Problem description:
Please print each entry below exactly as it reads.

-------- Data for the task --------

-- ==== Sys2Proof/Laws/Kept/Regs.lean ====
section
/-!
SUPPORT. What the operations of Regs.lean keep: the queue, and the legal fields of Safety.
-/

namespace Sys2Proof.Machine

/-- A write of CSU_CFG. -/
theorem csuWrite_kept {σ τ : State} (hk : Kept σ τ) (v i : Nat) : Kept σ (modCsu (Csu.write v i) τ) := by
  refine hk.legal rfl fun k => ?_
  obtain ⟨m, w, c, k⟩ := k
  refine ⟨m, w, ?_, k⟩
  change 10 ≤ (Csu.write v i τ.adc.csu).windowLog2 ∧ (Csu.write v i τ.adc.csu).windowLog2 ≤ 40
  rw [Csu.write_windowLog2]
  split
  · assumption
  · exact c

/-- A write of AMC_CFG. -/
theorem amcWrite_kept {σ τ : State} (hk : Kept σ τ) (v : Nat) : Kept σ (modAmc (Amc.write v) τ) := by
  refine hk.legal rfl fun k => ?_
  obtain ⟨m, w, c, t, k⟩ := k
  refine ⟨m, w, c, ?_, k⟩
  change (Amc.write v τ.adc.amc).trimSel.toNat < 16
  rw [Amc.write_trimSel]
  split
  · rw [BitVec.toNat_ofNat, Nat.mod_eq_of_lt (by omega)]
    assumption
  · exact t

theorem readReg_kept {σ τ : State} (hk : Kept σ τ) (bar : Nat) (r : Reg) :
    Kept σ ((readReg bar r τ).2) := by
  unfold readReg
  try dsimp only
  repeat' first
    | (with_reducible intro _; try dsimp only)
    | with_reducible assumption
    | with_reducible apply freshValue_kept
    | with_reducible apply Kept.foldl_snd
    | split

theorem clearRc0_kept {σ τ : State} (hk : Kept σ τ) (f o : Nat) :
    Kept σ (clearRc0 f o τ) := by
  unfold clearRc0
  try dsimp only
  repeat' first
    | (with_reducible intro _; try dsimp only)
    | with_reducible assumption
    | with_reducible apply modTrust_kept
    | with_reducible apply modPwr_kept
    | with_reducible apply modDram_kept
    | with_reducible apply modFr_kept
    | with_reducible apply modDsp_kept
    | with_reducible apply modSpu_kept
    | with_reducible apply modAmc_kept
    | with_reducible apply modTim_kept
    | with_reducible apply modFn_kept
    | with_reducible apply modHost_kept
    | split
    | fail_if_no_progress (with_reducible refine Kept.mk ?_ rfl ?_ ?_ ?_ ?_ ?_ ?_ ?_ ?_ ?_ ?_) <;> try ((with_reducible refine (?_ : _ = _)); first | rfl | (split <;> rfl))

theorem clearTables_kept {σ τ : State} (hk : Kept σ τ) {t : Nat × Nat × Nat × (Nat → Nat → State → State)} (h : t ∈ clearTables) (n r : Nat) :
    Kept σ (t.2.2.2 n r τ) := by
  simp only [clearTables, List.mem_cons, List.not_mem_nil, or_false] at h
  obtain rfl | rfl | rfl | rfl | rfl | rfl | rfl | rfl | rfl | rfl | rfl | rfl | rfl | rfl | rfl | rfl | rfl | rfl := h <;> dsimp only
  repeat' first
    | exact hk
    | split

theorem clearRc_kept {σ τ : State} (hk : Kept σ τ) (f bar o : Nat) :
    Kept σ (clearRc f bar o τ) := by
  unfold clearRc
  try dsimp only
  repeat' first
    | with_reducible assumption
    | with_reducible apply clearRc0_kept
    | with_reducible apply modRing_kept
    | with_reducible apply modCtx_kept
    | with_reducible apply Kept.ite
    | with_reducible refine clearTables_kept hk (List.mem_of_find?_eq_some (by assumption)) _ _
    | split

theorem readPart_kept {σ τ : State} (hk : Kept σ τ) (f bar off width : Nat) (r : Reg) :
    Kept σ ((readPart f bar off width r τ).2) := by
  unfold readPart
  try dsimp only
  repeat' first
    | with_reducible assumption
    | with_reducible apply clearRc_kept
    | with_reducible apply readReg_kept
    | with_reducible apply modHost_kept
    | with_reducible apply Kept.ite
    | split

theorem violation_kept {σ τ : State} (hk : Kept σ τ) (f : Nat) :
    Kept σ (violation f τ) := by
  unfold violation
  try dsimp only
  repeat' first
    | with_reducible assumption
    | with_reducible apply modFn_kept

theorem readAccess_kept {σ τ : State} (hk : Kept σ τ) (f bar off width : Nat) :
    Kept σ (readAccess f bar off width τ) := by
  unfold readAccess
  try dsimp only
  repeat' first
    | (with_reducible intro _; try dsimp only)
    | with_reducible assumption
    | with_reducible apply violation_kept
    | with_reducible apply readPart_kept
    | with_reducible apply freshValue_kept
    | with_reducible apply emit_kept
    | with_reducible apply Kept.ite
    | with_reducible apply Kept.foldl_snd

theorem writeClk_kept {σ τ : State} (hk : Kept σ τ) (v : Nat) :
    Kept σ (writeClk v τ) := by
  unfold writeClk
  try dsimp only
  repeat' first
    | (with_reducible intro _; try dsimp only)
    | with_reducible assumption
    | with_reducible apply modTim_kept
    | with_reducible apply Kept.ite

theorem writePpsCfg_kept {σ τ : State} (hk : Kept σ τ) (v : Nat) :
    Kept σ (writePpsCfg v τ) := by
  unfold writePpsCfg
  try dsimp only
  repeat' first
    | (with_reducible intro _; try dsimp only)
    | with_reducible assumption
    | with_reducible apply modTim_kept
    | with_reducible apply Kept.ite

theorem writePpsOut_kept {σ τ : State} (hk : Kept σ τ) (v : Nat) : Kept σ (writePpsOut v τ) := by
  unfold writePpsOut
  try dsimp only
  have h : Kept σ (modTim (fun t => { t with
      ppsOutEnable := bit v 0, ppsOutOffset := BitVec.ofNat 16 (bits v 16 16)
      ppsOutWidth := if decide (1 ≤ bits v 1 9) && decide (bits v 1 9 ≤ 500) then BitVec.ofNat 9 (bits v 1 9) else t.ppsOutWidth }) τ) := by
    refine hk.legal rfl fun k => ⟨k.1, ?_, k.2.2⟩
    dsimp only [modTim]
    split
    · rename_i e
      rw [Bool.and_eq_true, decide_eq_true_eq, decide_eq_true_eq] at e
      rw [BitVec.toNat_ofNat, Nat.mod_eq_of_lt (by omega)]
      exact e
    · exact k.2.1
  split
  · exact h
  · exact ppsOutLow_kept h _

theorem writeAttach_kept {σ τ : State} (hk : Kept σ τ) (f v : Nat) :
    Kept σ (writeAttach f v τ) := by
  unfold writeAttach
  try dsimp only
  repeat' first
    | with_reducible assumption
    | with_reducible apply detach_kept
    | with_reducible apply attach_kept
    | with_reducible apply modFn_kept
    | with_reducible apply Kept.ite

theorem writeQuota_kept {σ τ : State} (hk : Kept σ τ) (g v : Nat) :
    Kept σ (writeQuota g v τ) := by
  unfold writeQuota
  try dsimp only
  repeat' first
    | with_reducible assumption
    | with_reducible apply modFn_kept
    | with_reducible apply Kept.ite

--------

Output below:
-- ==== Sys2Proof/Laws/Kept/Regs.lean ====
section
/-!
SUPPORT. What the operations of Regs.lean keep: the queue, and the legal fields of Safety.
-/

namespace Sys2Proof.Machine

/-- A write of CSU_CFG. -/
theorem csuWrite_kept {σ τ : State} (hk : Kept σ τ) (v i : Nat) : Kept σ (modCsu (Csu.write v i) τ) := by
  refine hk.legal rfl fun k => ?_
  obtain ⟨m, w, c, k⟩ := k
  refine ⟨m, w, ?_, k⟩
  change 10 ≤ (Csu.write v i τ.adc.csu).windowLog2 ∧ (Csu.write v i τ.adc.csu).windowLog2 ≤ 40
  rw [Csu.write_windowLog2]
  split
  · assumption
  · exact c

/-- A write of AMC_CFG. -/
theorem amcWrite_kept {σ τ : State} (hk : Kept σ τ) (v : Nat) : Kept σ (modAmc (Amc.write v) τ) := by
  refine hk.legal rfl fun k => ?_
  obtain ⟨m, w, c, t, k⟩ := k
  refine ⟨m, w, c, ?_, k⟩
  change (Amc.write v τ.adc.amc).trimSel.toNat < 16
  rw [Amc.write_trimSel]
  split
  · rw [BitVec.toNat_ofNat, Nat.mod_eq_of_lt (by omega)]
    assumption
  · exact t

theorem readReg_kept {σ τ : State} (hk : Kept σ τ) (bar : Nat) (r : Reg) :
    Kept σ ((readReg bar r τ).2) := by
  unfold readReg
  try dsimp only
  repeat' first
    | (with_reducible intro _; try dsimp only)
    | with_reducible assumption
    | with_reducible apply freshValue_kept
    | with_reducible apply Kept.foldl_snd
    | split

theorem clearRc0_kept {σ τ : State} (hk : Kept σ τ) (f o : Nat) :
    Kept σ (clearRc0 f o τ) := by
  unfold clearRc0
  try dsimp only
  repeat' first
    | (with_reducible intro _; try dsimp only)
    | with_reducible assumption
    | with_reducible apply modTrust_kept
    | with_reducible apply modPwr_kept
    | with_reducible apply modDram_kept
    | with_reducible apply modFr_kept
    | with_reducible apply modDsp_kept
    | with_reducible apply modSpu_kept
    | with_reducible apply modAmc_kept
    | with_reducible apply modTim_kept
    | with_reducible apply modFn_kept
    | with_reducible apply modHost_kept
    | split
    | fail_if_no_progress (with_reducible refine Kept.mk ?_ rfl ?_ ?_ ?_ ?_ ?_ ?_ ?_ ?_ ?_ ?_) <;> try ((with_reducible refine (?_ : _ = _)); first | rfl | (split <;> rfl))

theorem clearTables_kept {σ τ : State} (hk : Kept σ τ) {t : Nat × Nat × Nat × (Nat → Nat → State → State)} (h : t ∈ clearTables) (n r : Nat) :
    Kept σ (t.2.2.2 n r τ) := by
  simp only [clearTables, List.mem_cons, List.not_mem_nil, or_false] at h
  obtain rfl | rfl | rfl | rfl | rfl | rfl | rfl | rfl | rfl | rfl | rfl | rfl | rfl | rfl | rfl | rfl | rfl | rfl := h <;> dsimp only
  repeat' first
    | exact hk
    | split

theorem clearRc_kept {σ τ : State} (hk : Kept σ τ) (f bar o : Nat) :
    Kept σ (clearRc f bar o τ) := by
  unfold clearRc
  try dsimp only
  repeat' first
    | with_reducible assumption
    | with_reducible apply clearRc0_kept
    | with_reducible apply modRing_kept
    | with_reducible apply modCtx_kept
    | with_reducible apply Kept.ite
    | with_reducible refine clearTables_kept hk (List.mem_of_find?_eq_some (by assumption)) _ _
    | split

theorem readPart_kept {σ τ : State} (hk : Kept σ τ) (f bar off width : Nat) (r : Reg) :
    Kept σ ((readPart f bar off width r τ).2) := by
  unfold readPart
  try dsimp only
  repeat' first
    | with_reducible assumption
    | with_reducible apply clearRc_kept
    | with_reducible apply readReg_kept
    | with_reducible apply modHost_kept
    | with_reducible apply Kept.ite
    | split

theorem violation_kept {σ τ : State} (hk : Kept σ τ) (f : Nat) :
    Kept σ (violation f τ) := by
  unfold violation
  try dsimp only
  repeat' first
    | with_reducible assumption
    | with_reducible apply modFn_kept

theorem readAccess_kept {σ τ : State} (hk : Kept σ τ) (f bar off width : Nat) :
    Kept σ (readAccess f bar off width τ) := by
  unfold readAccess
  try dsimp only
  repeat' first
    | (with_reducible intro _; try dsimp only)
    | with_reducible assumption
    | with_reducible apply violation_kept
    | with_reducible apply readPart_kept
    | with_reducible apply freshValue_kept
    | with_reducible apply emit_kept
    | with_reducible apply Kept.ite
    | with_reducible apply Kept.foldl_snd

theorem writeClk_kept {σ τ : State} (hk : Kept σ τ) (v : Nat) :
    Kept σ (writeClk v τ) := by
  unfold writeClk
  try dsimp only
  repeat' first
    | (with_reducible intro _; try dsimp only)
    | with_reducible assumption
    | with_reducible apply modTim_kept
    | with_reducible apply Kept.ite

theorem writePpsCfg_kept {σ τ : State} (hk : Kept σ τ) (v : Nat) :
    Kept σ (writePpsCfg v τ) := by
  unfold writePpsCfg
  try dsimp only
  repeat' first
    | (with_reducible intro _; try dsimp only)
    | with_reducible assumption
    | with_reducible apply modTim_kept
    | with_reducible apply Kept.ite

theorem writePpsOut_kept {σ τ : State} (hk : Kept σ τ) (v : Nat) : Kept σ (writePpsOut v τ) := by
  unfold writePpsOut
  try dsimp only
  have h : Kept σ (modTim (fun t => { t with
      ppsOutEnable := bit v 0, ppsOutOffset := BitVec.ofNat 16 (bits v 16 16)
      ppsOutWidth := if decide (1 ≤ bits v 1 9) && decide (bits v 1 9 ≤ 500) then BitVec.ofNat 9 (bits v 1 9) else t.ppsOutWidth }) τ) := by
    refine hk.legal rfl fun k => ⟨k.1, ?_, k.2.2⟩
    dsimp only [modTim]
    split
    · rename_i e
      rw [Bool.and_eq_true, decide_eq_true_eq, decide_eq_true_eq] at e
      rw [BitVec.toNat_ofNat, Nat.mod_eq_of_lt (by omega)]
      exact e
    · exact k.2.1
  split
  · exact h
  · exact ppsOutLow_kept h _

theorem writeAttach_kept {σ τ : State} (hk : Kept σ τ) (f v : Nat) :
    Kept σ (writeAttach f v τ) := by
  unfold writeAttach
  try dsimp only
  repeat' first
    | with_reducible assumption
    | with_reducible apply detach_kept
    | with_reducible apply attach_kept
    | with_reducible apply modFn_kept
    | with_reducible apply Kept.ite

theorem writeQuota_kept {σ τ : State} (hk : Kept σ τ) (g v : Nat) :
    Kept σ (writeQuota g v τ) := by
  unfold writeQuota
  try dsimp only
  repeat' first
    | with_reducible assumption
    | with_reducible apply modFn_kept
    | with_reducible apply Kept.ite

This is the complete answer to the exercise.